_Data provided_
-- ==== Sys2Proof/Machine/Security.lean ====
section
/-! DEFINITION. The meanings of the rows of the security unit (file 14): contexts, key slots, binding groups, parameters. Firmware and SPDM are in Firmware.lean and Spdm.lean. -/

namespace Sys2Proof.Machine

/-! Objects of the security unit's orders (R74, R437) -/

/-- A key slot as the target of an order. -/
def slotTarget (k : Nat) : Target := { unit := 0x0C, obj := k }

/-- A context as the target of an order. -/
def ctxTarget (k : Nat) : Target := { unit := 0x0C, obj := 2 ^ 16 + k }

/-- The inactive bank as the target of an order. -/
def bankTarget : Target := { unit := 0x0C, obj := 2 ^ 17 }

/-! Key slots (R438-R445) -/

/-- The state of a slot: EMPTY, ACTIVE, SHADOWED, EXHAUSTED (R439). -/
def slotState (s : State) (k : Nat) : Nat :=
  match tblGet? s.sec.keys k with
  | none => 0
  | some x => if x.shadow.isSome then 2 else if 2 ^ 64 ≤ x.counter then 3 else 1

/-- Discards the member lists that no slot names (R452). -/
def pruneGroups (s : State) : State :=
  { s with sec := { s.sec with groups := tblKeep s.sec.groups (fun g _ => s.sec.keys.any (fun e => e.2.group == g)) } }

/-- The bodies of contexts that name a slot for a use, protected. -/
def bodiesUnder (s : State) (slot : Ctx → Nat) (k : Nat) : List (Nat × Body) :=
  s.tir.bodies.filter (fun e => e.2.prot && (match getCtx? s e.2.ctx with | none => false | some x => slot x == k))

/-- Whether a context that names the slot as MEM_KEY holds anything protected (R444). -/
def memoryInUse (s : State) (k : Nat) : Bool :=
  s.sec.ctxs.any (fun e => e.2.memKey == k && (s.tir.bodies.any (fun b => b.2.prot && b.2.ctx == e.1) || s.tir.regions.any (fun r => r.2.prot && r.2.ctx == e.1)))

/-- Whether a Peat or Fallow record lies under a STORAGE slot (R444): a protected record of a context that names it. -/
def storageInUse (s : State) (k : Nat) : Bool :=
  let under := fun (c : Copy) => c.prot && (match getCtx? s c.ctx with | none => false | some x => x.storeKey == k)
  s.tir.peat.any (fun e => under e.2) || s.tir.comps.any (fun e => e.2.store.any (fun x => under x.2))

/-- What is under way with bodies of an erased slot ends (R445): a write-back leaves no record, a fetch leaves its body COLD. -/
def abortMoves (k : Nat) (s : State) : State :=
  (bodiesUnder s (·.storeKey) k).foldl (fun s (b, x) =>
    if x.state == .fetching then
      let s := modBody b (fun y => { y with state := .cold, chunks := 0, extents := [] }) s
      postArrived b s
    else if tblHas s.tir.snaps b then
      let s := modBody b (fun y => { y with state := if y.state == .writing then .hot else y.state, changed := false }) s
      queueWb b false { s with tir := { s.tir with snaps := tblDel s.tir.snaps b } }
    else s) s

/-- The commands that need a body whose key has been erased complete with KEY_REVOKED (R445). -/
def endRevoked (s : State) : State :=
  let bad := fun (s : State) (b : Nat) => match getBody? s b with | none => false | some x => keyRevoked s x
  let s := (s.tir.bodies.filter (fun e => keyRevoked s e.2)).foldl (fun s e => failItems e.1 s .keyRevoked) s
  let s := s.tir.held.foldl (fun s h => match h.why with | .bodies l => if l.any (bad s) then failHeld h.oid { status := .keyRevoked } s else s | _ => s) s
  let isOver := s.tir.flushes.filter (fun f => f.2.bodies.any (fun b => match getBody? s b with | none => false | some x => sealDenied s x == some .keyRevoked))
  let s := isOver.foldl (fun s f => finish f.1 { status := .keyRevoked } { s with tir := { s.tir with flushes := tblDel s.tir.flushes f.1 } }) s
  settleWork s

==

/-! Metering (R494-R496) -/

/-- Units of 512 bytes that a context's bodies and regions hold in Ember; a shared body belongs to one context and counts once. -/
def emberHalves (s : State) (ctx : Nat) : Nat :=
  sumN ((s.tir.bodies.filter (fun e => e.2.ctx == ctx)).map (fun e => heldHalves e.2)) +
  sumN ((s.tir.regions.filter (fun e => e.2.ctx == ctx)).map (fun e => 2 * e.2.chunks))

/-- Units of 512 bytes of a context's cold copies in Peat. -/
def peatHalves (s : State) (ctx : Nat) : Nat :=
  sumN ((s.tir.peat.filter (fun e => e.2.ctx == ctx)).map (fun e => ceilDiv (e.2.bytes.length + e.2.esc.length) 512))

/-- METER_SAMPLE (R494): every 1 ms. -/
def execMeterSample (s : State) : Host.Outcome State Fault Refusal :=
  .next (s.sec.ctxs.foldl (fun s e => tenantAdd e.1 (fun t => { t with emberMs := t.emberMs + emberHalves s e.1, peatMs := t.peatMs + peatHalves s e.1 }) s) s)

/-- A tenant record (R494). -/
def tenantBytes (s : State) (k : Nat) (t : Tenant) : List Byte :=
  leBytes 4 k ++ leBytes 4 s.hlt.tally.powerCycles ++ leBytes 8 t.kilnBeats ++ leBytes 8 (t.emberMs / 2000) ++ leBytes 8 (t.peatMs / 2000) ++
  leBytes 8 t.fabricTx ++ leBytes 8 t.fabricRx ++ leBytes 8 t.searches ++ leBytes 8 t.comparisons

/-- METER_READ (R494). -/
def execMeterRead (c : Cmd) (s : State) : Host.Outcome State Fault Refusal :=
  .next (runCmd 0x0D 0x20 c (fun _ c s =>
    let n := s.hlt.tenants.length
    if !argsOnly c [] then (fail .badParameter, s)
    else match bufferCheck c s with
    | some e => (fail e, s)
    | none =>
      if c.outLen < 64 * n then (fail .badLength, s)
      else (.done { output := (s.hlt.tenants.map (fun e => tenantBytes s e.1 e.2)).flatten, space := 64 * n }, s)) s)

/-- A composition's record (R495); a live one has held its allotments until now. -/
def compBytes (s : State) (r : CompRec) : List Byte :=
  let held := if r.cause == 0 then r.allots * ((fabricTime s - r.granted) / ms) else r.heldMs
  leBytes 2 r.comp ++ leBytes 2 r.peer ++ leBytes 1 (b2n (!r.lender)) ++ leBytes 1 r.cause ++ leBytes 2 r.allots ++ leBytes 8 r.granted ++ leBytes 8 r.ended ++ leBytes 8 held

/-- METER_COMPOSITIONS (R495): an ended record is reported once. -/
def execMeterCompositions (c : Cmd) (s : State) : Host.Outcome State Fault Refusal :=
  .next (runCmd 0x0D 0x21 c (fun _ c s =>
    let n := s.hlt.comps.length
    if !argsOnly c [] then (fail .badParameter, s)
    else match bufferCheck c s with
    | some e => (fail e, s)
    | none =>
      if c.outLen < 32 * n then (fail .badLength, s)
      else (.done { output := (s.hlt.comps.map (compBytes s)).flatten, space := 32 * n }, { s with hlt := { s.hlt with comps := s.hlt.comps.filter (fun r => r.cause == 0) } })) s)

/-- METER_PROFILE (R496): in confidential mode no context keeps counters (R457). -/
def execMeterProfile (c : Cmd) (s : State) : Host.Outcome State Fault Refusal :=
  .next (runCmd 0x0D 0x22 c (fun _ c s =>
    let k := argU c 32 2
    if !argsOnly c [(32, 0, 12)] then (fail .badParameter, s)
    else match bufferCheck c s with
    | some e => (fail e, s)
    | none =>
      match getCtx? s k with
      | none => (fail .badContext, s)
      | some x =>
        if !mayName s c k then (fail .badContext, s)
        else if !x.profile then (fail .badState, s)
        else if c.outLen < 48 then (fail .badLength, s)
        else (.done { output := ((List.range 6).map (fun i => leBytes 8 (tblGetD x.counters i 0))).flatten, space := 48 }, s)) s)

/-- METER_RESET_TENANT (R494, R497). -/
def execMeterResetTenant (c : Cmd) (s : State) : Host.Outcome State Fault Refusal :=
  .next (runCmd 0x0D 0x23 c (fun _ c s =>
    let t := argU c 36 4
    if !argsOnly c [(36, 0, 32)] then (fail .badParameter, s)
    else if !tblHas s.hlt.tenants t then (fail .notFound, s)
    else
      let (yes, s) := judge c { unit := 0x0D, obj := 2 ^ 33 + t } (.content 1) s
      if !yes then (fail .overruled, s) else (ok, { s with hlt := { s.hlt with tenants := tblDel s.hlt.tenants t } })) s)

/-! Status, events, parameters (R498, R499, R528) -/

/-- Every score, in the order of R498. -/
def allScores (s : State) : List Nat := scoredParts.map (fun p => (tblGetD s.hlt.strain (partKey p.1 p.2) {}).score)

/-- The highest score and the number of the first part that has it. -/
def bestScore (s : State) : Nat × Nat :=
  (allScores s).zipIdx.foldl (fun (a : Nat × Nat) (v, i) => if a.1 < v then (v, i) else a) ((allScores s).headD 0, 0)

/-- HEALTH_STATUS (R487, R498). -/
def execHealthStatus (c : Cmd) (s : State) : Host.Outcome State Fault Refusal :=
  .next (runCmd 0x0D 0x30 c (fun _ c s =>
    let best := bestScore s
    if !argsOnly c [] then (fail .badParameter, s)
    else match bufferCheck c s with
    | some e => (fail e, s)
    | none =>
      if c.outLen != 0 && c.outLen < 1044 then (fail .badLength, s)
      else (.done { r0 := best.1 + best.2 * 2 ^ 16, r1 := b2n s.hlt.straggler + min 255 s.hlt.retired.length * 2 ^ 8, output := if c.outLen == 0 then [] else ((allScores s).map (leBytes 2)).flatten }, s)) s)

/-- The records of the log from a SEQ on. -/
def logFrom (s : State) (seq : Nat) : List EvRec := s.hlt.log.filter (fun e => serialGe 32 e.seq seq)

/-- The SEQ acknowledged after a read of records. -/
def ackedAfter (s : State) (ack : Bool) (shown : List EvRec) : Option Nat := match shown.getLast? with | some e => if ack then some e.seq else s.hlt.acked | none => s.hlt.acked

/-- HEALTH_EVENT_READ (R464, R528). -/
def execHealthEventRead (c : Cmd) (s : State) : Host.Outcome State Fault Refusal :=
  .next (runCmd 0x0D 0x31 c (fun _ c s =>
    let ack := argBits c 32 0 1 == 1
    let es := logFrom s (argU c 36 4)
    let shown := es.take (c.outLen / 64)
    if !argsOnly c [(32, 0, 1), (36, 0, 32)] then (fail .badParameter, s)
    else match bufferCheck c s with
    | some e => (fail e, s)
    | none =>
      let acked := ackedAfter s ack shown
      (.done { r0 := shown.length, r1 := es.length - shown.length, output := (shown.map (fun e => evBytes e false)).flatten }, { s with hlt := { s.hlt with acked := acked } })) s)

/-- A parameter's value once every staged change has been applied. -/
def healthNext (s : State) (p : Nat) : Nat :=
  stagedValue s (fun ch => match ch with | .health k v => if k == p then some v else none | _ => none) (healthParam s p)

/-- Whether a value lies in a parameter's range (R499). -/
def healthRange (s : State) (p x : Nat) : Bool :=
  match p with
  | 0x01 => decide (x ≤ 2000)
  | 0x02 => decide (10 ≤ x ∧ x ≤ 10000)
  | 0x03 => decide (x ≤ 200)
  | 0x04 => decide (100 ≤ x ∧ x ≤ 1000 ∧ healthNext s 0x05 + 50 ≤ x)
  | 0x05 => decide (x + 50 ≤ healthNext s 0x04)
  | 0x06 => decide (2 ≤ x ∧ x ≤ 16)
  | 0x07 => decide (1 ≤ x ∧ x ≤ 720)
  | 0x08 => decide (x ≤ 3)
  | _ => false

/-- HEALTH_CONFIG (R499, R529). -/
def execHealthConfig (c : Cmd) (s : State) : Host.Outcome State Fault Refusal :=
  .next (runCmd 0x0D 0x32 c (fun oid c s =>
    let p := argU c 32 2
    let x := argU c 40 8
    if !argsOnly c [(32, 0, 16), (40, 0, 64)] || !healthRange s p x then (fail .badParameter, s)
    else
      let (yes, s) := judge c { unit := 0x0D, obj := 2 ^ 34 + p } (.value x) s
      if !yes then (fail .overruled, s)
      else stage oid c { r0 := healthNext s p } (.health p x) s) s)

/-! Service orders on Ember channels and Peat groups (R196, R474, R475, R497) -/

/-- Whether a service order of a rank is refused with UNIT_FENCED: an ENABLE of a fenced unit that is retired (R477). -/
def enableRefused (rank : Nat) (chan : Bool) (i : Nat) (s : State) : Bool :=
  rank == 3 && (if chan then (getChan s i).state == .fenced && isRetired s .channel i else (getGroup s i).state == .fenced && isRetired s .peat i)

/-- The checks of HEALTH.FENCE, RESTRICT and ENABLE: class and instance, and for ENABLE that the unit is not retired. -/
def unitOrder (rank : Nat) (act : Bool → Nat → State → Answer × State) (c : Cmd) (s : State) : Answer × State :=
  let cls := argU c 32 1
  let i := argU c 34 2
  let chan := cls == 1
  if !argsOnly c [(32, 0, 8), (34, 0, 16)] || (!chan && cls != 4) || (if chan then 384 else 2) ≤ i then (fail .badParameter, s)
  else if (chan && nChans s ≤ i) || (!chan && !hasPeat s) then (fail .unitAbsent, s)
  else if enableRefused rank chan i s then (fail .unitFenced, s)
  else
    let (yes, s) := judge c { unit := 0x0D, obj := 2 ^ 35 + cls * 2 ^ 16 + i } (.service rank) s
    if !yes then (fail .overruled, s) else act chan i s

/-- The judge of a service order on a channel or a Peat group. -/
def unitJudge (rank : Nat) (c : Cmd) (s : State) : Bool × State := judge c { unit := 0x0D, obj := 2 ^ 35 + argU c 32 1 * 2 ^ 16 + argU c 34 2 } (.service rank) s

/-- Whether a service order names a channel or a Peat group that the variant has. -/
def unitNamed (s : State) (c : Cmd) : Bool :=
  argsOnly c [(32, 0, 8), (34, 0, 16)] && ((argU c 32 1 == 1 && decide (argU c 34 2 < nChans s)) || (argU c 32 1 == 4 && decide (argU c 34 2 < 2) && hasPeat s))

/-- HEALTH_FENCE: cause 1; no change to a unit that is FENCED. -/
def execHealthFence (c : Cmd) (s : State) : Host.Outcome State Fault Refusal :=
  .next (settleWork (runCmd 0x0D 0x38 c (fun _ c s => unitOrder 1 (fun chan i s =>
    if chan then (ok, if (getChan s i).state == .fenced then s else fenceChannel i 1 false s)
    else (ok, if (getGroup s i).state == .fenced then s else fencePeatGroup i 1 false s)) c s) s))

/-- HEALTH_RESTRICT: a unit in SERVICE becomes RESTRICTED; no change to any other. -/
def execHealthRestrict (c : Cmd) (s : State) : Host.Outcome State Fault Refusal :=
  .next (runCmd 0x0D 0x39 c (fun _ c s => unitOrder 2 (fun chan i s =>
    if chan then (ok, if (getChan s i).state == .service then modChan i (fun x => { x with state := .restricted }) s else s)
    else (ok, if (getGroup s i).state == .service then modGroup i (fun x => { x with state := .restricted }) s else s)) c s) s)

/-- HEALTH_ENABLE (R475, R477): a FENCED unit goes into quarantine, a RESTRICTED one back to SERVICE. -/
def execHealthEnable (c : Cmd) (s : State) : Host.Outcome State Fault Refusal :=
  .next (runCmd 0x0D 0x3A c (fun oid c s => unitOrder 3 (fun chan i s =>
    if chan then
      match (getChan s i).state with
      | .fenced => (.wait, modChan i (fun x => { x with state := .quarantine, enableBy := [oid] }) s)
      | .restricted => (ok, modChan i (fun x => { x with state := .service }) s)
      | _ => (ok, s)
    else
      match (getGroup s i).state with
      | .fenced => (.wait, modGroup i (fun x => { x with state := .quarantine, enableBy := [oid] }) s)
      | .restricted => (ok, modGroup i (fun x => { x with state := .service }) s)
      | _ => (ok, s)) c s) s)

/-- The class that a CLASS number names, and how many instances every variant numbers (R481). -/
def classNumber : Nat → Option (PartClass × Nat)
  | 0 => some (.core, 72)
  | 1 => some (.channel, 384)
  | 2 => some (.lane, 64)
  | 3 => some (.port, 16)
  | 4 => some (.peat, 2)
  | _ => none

_Exercise description_
Give the exact lines, and only those, from the line containing "else (ok, if (getGroup s i).state == .service" through the line containing "match (getChan s i).state with" in the entries above.

_Exercise result_
    else (ok, if (getGroup s i).state == .service then modGroup i (fun x => { x with state := .restricted }) s else s)) c s) s)

/-- HEALTH_ENABLE (R475, R477): a FENCED unit goes into quarantine, a RESTRICTED one back to SERVICE. -/
def execHealthEnable (c : Cmd) (s : State) : Host.Outcome State Fault Refusal :=
  .next (runCmd 0x0D 0x3A c (fun oid c s => unitOrder 3 (fun chan i s =>
    if chan then
      match (getChan s i).state with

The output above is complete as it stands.